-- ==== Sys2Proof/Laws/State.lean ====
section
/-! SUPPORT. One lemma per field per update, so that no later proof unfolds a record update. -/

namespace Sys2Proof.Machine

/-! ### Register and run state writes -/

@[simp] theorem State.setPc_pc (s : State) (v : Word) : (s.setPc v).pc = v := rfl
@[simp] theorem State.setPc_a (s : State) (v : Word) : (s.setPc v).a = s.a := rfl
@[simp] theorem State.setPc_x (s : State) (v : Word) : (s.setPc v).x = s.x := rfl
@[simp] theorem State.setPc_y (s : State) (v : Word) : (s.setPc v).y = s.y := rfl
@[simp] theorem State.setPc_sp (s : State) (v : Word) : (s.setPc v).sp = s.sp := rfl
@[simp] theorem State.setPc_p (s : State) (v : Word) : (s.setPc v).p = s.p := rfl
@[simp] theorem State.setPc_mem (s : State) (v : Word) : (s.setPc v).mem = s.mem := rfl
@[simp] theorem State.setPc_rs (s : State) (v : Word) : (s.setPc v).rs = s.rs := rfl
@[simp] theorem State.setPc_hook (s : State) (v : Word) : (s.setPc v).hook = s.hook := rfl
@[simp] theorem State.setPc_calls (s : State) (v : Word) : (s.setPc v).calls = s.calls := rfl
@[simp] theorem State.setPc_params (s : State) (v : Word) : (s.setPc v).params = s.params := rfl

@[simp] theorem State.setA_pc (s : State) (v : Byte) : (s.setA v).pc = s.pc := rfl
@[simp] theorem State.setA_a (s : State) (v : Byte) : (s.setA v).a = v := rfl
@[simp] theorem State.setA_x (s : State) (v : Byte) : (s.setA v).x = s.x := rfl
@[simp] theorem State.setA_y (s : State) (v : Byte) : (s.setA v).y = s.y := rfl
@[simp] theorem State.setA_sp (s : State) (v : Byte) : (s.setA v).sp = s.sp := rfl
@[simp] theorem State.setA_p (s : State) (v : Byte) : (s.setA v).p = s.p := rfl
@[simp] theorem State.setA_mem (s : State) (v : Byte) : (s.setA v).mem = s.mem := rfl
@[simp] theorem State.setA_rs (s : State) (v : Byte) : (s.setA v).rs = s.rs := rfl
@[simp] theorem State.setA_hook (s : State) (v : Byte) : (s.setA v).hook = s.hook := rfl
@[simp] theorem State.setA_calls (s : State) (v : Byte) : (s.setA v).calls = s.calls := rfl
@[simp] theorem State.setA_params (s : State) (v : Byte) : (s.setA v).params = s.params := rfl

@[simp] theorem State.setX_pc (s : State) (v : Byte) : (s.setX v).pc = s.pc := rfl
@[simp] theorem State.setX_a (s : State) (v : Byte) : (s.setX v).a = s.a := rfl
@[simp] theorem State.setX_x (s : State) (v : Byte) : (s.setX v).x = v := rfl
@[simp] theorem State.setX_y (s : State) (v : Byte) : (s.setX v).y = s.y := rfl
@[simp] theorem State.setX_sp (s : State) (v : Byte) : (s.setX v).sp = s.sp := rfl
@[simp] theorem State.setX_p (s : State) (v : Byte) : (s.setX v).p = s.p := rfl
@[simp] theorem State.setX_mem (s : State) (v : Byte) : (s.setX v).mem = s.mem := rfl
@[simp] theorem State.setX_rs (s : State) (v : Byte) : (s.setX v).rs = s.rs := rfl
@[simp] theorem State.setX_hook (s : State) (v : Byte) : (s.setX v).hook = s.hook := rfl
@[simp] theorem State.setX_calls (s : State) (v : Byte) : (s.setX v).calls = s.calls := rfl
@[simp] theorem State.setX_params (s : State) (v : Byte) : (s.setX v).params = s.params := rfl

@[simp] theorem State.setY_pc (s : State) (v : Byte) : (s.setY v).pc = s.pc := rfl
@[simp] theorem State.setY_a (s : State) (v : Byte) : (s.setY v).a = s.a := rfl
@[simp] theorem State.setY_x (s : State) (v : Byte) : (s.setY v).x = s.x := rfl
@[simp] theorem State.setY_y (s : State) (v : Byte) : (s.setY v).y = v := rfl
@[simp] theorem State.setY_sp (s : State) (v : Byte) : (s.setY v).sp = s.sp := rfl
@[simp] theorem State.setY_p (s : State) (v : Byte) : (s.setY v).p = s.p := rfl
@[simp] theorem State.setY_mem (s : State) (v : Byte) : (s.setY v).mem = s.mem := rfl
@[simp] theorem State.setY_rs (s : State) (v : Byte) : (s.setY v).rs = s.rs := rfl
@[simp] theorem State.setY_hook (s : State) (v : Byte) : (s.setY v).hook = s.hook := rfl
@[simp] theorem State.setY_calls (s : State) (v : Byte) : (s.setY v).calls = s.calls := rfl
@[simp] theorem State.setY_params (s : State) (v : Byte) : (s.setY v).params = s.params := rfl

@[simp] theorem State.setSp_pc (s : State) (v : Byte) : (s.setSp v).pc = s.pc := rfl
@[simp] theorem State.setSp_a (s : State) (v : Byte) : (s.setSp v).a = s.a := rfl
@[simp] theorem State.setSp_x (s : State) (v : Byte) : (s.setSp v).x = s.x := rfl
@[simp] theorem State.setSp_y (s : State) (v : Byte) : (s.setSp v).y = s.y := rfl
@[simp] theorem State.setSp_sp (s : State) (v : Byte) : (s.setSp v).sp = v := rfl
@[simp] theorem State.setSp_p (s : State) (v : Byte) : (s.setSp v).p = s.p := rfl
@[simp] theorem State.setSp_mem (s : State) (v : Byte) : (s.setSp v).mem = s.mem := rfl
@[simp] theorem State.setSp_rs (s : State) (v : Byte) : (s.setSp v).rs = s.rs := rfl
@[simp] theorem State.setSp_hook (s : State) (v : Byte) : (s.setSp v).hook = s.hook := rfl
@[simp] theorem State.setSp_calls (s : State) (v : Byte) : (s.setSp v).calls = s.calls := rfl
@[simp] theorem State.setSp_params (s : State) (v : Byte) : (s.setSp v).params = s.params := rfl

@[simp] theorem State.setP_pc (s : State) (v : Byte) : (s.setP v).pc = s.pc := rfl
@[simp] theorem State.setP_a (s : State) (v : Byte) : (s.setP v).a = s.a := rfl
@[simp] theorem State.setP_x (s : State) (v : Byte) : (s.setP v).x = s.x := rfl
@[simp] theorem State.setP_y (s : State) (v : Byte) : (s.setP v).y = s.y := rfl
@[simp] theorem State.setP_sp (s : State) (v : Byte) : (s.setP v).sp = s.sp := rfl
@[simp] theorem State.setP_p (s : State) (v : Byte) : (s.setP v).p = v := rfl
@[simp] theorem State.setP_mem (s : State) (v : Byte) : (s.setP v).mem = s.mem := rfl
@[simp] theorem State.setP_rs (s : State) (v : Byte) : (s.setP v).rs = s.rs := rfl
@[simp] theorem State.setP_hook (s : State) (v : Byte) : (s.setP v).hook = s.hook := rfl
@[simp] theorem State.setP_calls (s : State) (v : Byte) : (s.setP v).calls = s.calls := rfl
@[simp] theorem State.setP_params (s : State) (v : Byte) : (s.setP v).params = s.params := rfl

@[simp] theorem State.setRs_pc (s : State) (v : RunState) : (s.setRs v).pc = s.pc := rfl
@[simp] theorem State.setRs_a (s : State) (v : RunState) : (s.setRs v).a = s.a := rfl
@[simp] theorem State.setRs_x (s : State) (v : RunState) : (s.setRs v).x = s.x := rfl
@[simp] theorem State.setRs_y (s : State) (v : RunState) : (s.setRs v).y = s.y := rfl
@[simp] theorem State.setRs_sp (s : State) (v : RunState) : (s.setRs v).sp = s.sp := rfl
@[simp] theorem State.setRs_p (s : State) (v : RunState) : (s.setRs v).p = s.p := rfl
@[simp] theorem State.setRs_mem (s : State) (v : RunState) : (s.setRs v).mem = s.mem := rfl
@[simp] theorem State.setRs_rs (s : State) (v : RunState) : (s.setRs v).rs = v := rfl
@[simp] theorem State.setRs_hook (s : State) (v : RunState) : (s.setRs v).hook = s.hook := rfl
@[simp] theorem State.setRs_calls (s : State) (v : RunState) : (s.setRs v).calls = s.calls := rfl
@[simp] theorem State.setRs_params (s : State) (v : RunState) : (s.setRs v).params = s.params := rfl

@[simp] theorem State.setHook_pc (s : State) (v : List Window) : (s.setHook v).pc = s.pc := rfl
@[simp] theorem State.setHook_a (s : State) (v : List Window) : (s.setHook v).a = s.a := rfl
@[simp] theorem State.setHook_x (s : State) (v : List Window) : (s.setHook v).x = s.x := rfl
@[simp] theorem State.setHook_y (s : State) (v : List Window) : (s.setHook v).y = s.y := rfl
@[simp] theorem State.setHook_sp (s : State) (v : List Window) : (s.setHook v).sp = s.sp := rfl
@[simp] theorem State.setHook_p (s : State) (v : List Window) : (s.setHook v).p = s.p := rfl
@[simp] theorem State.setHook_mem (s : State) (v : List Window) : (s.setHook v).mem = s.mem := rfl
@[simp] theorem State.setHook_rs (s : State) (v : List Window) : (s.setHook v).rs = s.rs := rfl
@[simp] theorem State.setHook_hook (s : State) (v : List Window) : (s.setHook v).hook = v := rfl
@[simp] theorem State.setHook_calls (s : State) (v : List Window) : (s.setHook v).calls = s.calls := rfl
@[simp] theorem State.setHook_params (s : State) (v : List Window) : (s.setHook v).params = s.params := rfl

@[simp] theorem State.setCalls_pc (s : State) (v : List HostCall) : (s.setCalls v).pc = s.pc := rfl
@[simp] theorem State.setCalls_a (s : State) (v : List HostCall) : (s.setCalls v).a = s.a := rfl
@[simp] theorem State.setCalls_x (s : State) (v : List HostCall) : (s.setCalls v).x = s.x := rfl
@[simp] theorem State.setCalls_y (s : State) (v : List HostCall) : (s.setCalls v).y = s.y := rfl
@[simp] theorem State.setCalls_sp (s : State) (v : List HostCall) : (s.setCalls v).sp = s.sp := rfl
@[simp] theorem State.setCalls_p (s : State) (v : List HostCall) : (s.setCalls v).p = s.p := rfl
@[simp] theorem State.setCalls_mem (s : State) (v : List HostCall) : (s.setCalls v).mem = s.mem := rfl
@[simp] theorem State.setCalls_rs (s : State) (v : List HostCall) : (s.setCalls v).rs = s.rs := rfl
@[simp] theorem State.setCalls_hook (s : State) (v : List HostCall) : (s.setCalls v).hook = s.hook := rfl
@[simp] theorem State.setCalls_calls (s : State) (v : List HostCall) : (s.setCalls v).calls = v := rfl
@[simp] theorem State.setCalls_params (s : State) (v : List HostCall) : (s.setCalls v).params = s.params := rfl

----

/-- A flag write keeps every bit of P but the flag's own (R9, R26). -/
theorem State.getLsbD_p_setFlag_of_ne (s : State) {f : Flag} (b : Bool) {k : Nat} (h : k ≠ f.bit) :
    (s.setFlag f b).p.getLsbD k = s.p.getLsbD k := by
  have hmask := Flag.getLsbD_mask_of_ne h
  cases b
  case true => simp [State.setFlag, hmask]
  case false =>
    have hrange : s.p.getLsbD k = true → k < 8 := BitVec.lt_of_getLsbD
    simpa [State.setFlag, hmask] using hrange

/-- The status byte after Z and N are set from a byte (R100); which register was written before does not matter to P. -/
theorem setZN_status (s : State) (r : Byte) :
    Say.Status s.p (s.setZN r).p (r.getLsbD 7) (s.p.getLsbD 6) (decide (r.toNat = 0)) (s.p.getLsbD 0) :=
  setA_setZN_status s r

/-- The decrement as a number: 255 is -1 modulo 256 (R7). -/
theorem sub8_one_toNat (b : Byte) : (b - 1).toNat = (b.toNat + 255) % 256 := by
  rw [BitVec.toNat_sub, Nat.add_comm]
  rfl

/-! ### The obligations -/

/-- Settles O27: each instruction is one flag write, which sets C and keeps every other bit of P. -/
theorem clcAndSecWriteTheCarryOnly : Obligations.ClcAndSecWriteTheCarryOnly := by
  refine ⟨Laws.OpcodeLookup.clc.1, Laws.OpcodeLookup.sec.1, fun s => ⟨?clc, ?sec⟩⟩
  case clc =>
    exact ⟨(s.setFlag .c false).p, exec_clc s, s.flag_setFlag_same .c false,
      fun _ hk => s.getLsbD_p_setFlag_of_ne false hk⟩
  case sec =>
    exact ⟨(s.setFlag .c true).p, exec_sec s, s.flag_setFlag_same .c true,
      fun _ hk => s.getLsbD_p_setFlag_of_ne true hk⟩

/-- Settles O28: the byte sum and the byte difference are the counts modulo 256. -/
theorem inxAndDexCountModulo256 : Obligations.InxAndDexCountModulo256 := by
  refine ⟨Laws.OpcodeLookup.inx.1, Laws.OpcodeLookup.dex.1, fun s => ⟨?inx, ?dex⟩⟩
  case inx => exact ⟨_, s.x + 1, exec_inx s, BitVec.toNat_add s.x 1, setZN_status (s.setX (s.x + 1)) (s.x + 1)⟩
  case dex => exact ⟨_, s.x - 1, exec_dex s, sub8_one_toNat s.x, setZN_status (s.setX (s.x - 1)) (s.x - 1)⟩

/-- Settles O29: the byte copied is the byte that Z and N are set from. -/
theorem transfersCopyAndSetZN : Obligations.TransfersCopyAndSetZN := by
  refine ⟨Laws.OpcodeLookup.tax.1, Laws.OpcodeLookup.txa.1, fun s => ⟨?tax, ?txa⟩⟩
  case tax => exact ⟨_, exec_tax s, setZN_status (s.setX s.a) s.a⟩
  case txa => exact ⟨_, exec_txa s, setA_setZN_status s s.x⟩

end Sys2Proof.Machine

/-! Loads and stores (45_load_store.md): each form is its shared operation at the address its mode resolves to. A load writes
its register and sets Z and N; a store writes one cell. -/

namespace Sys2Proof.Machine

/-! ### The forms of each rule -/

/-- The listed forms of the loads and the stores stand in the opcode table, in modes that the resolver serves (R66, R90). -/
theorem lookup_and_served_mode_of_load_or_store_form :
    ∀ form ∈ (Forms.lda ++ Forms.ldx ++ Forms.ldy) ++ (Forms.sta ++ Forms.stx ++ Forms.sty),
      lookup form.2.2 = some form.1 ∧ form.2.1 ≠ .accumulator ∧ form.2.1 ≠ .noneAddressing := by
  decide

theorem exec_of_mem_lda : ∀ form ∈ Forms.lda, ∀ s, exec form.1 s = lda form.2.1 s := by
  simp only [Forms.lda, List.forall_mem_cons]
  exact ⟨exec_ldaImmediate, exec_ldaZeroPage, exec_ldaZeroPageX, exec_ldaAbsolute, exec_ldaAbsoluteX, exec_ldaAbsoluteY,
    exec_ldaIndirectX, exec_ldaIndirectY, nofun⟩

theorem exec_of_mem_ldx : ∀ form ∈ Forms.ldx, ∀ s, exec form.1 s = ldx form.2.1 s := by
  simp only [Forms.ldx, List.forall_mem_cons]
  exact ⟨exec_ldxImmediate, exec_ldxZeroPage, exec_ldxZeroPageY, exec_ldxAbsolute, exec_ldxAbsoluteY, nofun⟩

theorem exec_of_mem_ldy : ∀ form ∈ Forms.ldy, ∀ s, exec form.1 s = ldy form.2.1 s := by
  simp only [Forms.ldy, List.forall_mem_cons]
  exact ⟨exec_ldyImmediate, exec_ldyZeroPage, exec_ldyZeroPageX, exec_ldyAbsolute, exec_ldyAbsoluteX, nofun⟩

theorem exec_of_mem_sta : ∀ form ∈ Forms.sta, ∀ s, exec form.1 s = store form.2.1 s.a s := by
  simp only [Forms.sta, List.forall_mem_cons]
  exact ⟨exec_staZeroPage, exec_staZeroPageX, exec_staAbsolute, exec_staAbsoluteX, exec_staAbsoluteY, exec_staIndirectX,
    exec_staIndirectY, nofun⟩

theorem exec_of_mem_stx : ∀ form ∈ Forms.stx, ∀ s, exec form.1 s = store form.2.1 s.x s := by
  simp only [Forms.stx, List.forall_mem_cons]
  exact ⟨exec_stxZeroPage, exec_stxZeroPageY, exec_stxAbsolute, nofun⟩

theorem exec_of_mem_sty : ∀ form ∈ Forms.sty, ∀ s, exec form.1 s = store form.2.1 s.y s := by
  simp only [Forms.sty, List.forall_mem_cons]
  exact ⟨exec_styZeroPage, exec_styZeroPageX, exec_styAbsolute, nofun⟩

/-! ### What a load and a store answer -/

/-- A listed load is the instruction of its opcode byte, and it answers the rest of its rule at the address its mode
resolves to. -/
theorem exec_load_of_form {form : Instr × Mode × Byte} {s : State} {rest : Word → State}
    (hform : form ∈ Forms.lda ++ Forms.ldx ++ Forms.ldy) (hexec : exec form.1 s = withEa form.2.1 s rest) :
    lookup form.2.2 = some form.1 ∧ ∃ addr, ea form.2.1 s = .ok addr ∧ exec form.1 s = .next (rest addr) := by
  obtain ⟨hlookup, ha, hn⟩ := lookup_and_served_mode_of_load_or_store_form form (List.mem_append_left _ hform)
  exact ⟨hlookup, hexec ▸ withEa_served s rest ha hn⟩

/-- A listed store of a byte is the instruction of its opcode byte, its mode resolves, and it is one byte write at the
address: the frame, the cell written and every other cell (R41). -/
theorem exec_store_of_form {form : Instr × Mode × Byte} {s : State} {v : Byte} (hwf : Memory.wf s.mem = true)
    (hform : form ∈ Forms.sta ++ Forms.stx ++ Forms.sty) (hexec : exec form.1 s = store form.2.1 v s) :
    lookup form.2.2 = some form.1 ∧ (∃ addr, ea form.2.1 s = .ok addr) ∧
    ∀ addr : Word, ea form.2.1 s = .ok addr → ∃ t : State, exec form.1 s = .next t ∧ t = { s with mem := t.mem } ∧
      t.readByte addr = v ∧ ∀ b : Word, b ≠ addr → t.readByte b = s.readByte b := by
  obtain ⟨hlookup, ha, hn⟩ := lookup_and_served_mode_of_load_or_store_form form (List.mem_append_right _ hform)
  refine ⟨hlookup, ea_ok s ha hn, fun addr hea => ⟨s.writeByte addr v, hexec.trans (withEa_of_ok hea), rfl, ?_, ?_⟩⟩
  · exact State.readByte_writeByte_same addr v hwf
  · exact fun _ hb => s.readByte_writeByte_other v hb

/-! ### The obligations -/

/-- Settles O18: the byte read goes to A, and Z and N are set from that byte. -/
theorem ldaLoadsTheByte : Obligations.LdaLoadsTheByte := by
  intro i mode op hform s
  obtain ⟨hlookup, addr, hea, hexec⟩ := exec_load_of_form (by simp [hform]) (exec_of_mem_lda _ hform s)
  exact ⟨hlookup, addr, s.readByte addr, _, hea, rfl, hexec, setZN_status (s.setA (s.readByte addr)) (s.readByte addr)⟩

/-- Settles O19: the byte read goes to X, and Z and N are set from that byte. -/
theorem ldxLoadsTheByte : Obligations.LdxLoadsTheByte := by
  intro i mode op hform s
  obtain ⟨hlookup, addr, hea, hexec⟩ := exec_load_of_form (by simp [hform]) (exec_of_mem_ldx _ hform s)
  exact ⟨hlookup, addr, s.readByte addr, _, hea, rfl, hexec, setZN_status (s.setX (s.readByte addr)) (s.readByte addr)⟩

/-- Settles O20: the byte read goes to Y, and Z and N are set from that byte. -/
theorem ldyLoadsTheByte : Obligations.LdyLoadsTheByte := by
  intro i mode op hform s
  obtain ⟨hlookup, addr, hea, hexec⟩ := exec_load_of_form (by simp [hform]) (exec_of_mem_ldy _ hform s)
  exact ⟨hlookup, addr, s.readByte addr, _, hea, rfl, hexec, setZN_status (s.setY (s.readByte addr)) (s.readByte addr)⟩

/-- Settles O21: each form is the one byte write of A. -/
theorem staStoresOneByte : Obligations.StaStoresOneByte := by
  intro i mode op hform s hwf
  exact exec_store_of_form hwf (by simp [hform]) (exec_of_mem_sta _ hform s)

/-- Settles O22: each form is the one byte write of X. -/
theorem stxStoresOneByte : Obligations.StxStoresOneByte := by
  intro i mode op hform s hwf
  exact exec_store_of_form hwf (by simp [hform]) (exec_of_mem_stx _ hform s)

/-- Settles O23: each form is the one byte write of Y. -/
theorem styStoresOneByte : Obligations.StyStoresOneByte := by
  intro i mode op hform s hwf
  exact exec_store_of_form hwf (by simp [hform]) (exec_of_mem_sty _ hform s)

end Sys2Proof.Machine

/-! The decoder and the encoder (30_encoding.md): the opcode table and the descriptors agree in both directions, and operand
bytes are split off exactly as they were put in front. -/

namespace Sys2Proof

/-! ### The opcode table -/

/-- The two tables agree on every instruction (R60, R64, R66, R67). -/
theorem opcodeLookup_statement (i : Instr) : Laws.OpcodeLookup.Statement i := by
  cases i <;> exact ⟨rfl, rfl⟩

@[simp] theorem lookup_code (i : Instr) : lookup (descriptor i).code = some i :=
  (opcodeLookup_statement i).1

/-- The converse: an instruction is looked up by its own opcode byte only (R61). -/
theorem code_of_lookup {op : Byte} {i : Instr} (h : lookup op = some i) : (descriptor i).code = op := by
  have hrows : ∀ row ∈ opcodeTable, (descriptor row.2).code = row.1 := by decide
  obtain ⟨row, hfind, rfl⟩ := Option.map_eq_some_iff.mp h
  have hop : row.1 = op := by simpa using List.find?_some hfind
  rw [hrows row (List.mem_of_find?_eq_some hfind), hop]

----

■ **Your goal**:
From the records above, extract exactly and only the lines that begin at the line with "(s.setSp v).p = s.p := rfl" and stop after the line with "(s.setSp v).hook = s.hook := rfl".

■ **Answer to this exercise**:
@[simp] theorem State.setSp_p (s : State) (v : Byte) : (s.setSp v).p = s.p := rfl
@[simp] theorem State.setSp_mem (s : State) (v : Byte) : (s.setSp v).mem = s.mem := rfl
@[simp] theorem State.setSp_rs (s : State) (v : Byte) : (s.setSp v).rs = s.rs := rfl
@[simp] theorem State.setSp_hook (s : State) (v : Byte) : (s.setSp v).hook = s.hook := rfl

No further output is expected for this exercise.